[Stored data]
....
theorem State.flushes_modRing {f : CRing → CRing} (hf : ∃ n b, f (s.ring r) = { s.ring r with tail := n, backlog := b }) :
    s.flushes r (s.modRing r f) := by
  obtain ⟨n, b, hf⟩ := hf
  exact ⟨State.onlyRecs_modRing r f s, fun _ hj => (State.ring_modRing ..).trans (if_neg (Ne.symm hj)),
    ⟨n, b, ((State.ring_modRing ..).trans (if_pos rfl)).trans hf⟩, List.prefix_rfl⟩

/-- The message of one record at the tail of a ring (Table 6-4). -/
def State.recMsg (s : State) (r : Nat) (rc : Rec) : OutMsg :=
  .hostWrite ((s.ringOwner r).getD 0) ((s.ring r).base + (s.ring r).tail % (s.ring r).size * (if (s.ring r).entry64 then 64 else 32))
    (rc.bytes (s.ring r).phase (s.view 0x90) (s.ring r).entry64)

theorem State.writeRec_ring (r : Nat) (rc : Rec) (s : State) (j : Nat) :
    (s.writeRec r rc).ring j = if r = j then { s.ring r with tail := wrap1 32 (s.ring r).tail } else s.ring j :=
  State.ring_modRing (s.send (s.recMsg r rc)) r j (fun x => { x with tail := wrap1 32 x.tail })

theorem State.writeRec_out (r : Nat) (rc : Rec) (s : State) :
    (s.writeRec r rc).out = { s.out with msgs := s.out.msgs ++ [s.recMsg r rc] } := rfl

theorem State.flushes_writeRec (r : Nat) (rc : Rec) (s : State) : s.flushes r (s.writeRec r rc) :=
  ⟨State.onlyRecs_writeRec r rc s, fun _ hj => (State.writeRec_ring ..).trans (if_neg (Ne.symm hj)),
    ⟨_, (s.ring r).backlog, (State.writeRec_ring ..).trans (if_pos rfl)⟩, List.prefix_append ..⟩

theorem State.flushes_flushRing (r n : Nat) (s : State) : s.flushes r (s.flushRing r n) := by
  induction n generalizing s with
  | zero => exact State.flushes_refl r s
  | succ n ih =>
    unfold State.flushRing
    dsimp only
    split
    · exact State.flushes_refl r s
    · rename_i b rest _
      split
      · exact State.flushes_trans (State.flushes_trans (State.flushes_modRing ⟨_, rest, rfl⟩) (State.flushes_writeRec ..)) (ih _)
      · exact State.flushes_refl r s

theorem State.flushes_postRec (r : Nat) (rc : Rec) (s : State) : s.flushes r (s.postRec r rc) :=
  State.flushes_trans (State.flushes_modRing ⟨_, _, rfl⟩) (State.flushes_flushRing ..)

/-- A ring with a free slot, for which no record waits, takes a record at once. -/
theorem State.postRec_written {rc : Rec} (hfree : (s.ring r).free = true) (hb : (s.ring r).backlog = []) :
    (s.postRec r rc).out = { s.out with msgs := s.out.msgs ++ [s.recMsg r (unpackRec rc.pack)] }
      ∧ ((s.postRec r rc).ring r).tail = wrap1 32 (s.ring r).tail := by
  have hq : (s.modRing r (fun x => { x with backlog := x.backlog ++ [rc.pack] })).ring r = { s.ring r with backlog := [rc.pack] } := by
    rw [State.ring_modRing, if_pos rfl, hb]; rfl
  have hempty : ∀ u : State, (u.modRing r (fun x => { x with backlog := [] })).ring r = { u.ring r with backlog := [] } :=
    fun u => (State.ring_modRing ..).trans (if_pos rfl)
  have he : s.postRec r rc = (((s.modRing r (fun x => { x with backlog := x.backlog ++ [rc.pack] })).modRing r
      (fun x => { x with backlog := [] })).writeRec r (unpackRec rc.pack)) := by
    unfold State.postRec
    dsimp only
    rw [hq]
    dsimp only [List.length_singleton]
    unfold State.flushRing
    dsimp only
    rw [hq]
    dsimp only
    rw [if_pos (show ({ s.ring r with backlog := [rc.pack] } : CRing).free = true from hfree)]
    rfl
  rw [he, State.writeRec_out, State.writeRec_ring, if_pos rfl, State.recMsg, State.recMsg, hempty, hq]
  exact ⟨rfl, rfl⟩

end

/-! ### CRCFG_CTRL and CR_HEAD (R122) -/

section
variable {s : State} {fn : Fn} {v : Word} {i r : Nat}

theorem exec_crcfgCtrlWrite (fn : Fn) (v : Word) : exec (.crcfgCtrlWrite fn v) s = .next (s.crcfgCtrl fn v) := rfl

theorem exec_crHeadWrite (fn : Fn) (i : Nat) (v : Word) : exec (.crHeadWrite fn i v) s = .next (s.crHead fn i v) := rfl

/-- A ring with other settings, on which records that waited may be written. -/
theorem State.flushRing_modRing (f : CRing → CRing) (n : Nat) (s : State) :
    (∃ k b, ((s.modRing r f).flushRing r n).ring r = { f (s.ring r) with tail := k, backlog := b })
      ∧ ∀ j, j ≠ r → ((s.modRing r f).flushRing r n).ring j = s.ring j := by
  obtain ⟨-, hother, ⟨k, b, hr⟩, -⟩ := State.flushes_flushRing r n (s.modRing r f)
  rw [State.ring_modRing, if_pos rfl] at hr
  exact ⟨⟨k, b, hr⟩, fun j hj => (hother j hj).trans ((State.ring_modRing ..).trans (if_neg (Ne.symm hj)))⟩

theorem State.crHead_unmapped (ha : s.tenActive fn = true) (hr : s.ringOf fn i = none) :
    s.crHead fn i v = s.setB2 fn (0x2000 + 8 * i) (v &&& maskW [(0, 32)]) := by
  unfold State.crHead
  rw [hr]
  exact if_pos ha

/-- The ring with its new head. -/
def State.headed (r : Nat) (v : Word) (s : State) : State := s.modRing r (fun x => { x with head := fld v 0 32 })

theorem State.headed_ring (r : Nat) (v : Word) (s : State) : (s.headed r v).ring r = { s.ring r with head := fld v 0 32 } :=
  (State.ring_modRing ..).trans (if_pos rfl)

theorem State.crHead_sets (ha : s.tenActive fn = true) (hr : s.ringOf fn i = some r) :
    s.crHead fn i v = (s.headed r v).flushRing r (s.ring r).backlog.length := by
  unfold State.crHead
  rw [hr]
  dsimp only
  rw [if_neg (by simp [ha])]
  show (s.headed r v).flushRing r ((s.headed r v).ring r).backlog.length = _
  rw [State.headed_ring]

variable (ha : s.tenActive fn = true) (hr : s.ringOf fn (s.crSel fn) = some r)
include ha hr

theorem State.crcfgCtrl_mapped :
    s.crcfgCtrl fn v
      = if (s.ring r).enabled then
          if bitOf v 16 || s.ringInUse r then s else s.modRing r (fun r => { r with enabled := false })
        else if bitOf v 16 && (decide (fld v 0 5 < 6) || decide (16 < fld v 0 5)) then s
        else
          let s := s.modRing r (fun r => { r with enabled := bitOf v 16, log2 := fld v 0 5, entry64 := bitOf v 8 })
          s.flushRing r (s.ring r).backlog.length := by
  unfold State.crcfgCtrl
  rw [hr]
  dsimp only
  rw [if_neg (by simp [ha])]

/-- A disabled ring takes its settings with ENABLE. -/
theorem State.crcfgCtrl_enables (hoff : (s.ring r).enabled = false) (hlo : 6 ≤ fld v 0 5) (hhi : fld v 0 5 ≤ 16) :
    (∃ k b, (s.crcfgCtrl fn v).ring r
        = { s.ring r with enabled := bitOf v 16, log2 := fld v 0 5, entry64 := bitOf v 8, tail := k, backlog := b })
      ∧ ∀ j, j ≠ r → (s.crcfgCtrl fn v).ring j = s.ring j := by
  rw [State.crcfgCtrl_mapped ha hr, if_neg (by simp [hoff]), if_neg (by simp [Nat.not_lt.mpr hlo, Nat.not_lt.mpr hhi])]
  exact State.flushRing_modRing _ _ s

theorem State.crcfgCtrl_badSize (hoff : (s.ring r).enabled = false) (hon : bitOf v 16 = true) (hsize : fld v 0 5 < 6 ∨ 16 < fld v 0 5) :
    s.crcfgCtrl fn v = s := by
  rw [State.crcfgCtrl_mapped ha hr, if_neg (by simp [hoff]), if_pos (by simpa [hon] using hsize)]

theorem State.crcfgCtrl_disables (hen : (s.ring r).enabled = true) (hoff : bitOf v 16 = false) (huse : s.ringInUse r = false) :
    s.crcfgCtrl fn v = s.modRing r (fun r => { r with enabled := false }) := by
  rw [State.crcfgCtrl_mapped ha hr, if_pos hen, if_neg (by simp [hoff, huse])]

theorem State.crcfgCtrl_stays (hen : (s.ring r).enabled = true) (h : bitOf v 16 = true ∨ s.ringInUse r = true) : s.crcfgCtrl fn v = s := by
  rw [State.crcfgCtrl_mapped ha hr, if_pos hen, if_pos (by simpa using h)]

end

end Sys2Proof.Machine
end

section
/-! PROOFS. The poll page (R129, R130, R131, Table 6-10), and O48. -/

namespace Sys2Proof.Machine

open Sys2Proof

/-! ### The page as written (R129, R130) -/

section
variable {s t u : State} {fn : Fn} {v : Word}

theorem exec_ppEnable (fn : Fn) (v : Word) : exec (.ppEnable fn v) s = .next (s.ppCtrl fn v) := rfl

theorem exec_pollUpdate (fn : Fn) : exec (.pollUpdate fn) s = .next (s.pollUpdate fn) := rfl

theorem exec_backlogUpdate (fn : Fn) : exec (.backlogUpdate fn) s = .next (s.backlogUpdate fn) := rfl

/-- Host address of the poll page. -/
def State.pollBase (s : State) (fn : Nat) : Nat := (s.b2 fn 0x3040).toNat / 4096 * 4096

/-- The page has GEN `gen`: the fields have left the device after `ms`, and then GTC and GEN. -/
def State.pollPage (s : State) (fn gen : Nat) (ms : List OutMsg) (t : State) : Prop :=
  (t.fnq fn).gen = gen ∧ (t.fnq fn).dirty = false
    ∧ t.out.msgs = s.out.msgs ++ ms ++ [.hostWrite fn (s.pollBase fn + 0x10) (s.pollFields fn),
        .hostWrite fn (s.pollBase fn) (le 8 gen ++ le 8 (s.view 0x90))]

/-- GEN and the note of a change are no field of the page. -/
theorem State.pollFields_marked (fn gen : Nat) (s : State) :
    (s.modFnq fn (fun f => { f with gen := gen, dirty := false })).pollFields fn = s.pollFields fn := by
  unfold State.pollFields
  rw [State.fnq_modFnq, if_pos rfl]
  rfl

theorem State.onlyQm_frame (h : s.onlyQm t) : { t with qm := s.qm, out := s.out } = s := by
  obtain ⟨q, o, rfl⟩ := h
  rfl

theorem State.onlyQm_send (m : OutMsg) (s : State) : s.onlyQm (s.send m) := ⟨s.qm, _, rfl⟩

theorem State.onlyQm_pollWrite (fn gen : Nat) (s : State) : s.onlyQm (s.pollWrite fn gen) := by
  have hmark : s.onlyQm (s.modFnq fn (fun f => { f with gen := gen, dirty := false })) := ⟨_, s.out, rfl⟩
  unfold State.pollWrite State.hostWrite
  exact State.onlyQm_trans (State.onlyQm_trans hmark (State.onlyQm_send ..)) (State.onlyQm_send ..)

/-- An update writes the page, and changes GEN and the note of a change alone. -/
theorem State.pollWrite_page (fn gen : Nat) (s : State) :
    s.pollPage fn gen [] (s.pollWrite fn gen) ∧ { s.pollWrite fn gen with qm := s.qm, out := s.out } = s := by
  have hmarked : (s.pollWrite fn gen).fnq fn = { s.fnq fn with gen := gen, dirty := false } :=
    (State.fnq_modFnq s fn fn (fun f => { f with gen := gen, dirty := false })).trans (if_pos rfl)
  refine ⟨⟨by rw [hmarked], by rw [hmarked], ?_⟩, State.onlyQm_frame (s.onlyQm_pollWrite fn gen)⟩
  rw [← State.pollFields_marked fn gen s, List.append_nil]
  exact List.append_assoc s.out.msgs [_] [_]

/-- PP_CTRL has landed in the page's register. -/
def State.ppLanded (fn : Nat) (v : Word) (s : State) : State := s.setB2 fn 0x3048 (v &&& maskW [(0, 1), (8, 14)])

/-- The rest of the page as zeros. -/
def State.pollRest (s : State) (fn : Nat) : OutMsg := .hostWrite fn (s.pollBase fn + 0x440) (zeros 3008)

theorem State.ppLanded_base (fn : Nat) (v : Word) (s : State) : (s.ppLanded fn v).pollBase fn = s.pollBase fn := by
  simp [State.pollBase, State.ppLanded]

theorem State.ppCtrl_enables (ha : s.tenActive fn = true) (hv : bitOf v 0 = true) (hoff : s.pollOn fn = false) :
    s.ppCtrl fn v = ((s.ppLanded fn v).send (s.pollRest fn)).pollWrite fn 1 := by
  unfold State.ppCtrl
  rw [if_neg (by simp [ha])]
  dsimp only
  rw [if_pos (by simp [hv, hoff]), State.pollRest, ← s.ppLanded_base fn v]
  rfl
....
Requirement: Search the data above for "settings" and copy every line where it turns up.

Response to the exercise:
/-- A ring with other settings, on which records that waited may be written. -/
/-- A disabled ring takes its settings with ENABLE. -/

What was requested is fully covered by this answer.